Your task:
What is needed is an exact copy of the lines from the one containing "def State.refreshKeys (s" through the last line of the entries below, both included.

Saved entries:
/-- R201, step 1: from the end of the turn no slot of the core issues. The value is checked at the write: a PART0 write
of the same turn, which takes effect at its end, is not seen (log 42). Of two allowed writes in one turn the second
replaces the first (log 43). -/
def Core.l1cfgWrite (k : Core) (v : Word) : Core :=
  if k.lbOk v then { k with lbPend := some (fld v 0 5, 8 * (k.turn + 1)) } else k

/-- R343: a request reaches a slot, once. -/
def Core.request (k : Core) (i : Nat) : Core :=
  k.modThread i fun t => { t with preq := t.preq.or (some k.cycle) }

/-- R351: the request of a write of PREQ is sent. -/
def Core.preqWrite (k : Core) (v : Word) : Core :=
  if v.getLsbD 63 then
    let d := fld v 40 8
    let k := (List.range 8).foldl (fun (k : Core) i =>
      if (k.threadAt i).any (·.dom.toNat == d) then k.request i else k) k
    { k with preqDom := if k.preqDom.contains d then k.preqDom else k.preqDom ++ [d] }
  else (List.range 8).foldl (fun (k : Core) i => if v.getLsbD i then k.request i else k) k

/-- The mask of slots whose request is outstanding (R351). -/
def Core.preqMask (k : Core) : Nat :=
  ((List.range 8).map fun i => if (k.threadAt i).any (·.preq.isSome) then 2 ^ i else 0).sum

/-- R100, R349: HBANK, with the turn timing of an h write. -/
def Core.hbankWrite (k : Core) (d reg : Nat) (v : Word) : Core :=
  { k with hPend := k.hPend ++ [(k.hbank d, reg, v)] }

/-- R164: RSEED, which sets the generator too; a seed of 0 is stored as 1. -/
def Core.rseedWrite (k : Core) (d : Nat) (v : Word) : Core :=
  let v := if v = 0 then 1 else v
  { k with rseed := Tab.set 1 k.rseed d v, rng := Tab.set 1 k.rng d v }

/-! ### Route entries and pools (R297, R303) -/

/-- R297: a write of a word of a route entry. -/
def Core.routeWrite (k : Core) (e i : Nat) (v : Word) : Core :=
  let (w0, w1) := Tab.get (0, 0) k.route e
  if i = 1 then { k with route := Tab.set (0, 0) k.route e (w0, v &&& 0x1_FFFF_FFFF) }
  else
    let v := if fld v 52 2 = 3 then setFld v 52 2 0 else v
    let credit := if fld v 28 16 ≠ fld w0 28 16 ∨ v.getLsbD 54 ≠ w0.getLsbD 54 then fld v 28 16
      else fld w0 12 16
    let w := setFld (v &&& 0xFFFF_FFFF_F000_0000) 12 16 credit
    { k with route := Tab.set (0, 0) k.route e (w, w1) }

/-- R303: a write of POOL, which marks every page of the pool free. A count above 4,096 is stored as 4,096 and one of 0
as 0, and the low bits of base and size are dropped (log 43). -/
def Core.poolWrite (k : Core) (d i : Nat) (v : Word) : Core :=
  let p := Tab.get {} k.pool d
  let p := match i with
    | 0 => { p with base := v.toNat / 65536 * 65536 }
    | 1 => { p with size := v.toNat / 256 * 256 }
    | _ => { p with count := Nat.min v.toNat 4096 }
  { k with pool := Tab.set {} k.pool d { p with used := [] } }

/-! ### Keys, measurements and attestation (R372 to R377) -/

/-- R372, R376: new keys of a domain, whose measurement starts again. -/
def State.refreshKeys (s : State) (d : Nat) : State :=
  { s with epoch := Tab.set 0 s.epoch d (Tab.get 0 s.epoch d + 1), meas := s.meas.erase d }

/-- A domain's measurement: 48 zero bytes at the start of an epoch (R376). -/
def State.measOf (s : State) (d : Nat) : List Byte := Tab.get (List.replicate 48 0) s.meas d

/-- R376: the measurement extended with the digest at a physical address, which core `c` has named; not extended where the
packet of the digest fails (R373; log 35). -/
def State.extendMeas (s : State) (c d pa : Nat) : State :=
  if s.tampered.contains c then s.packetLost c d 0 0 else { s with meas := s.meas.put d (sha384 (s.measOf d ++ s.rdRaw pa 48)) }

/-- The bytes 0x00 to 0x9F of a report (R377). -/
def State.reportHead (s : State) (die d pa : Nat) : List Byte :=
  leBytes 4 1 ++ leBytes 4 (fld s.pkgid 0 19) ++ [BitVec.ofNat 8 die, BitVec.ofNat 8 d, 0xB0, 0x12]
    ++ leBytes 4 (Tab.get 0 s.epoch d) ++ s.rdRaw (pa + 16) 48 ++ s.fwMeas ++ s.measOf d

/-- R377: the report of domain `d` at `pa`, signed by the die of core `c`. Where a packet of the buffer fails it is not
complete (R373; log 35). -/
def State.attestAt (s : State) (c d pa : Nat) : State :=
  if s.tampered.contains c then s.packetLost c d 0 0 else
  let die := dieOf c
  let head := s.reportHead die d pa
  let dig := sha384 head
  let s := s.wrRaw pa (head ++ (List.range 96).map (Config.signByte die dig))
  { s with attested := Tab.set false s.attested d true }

The answer:
def State.refreshKeys (s : State) (d : Nat) : State :=
  { s with epoch := Tab.set 0 s.epoch d (Tab.get 0 s.epoch d + 1), meas := s.meas.erase d }

/-- A domain's measurement: 48 zero bytes at the start of an epoch (R376). -/
def State.measOf (s : State) (d : Nat) : List Byte := Tab.get (List.replicate 48 0) s.meas d

/-- R376: the measurement extended with the digest at a physical address, which core `c` has named; not extended where the
packet of the digest fails (R373; log 35). -/
def State.extendMeas (s : State) (c d pa : Nat) : State :=
  if s.tampered.contains c then s.packetLost c d 0 0 else { s with meas := s.meas.put d (sha384 (s.measOf d ++ s.rdRaw pa 48)) }

/-- The bytes 0x00 to 0x9F of a report (R377). -/
def State.reportHead (s : State) (die d pa : Nat) : List Byte :=
  leBytes 4 1 ++ leBytes 4 (fld s.pkgid 0 19) ++ [BitVec.ofNat 8 die, BitVec.ofNat 8 d, 0xB0, 0x12]
    ++ leBytes 4 (Tab.get 0 s.epoch d) ++ s.rdRaw (pa + 16) 48 ++ s.fwMeas ++ s.measOf d

/-- R377: the report of domain `d` at `pa`, signed by the die of core `c`. Where a packet of the buffer fails it is not
complete (R373; log 35). -/
def State.attestAt (s : State) (c d pa : Nat) : State :=
  if s.tampered.contains c then s.packetLost c d 0 0 else
  let die := dieOf c
  let head := s.reportHead die d pa
  let dig := sha384 head
  let s := s.wrRaw pa (head ++ (List.range 96).map (Config.signByte die dig))
  { s with attested := Tab.set false s.attested d true }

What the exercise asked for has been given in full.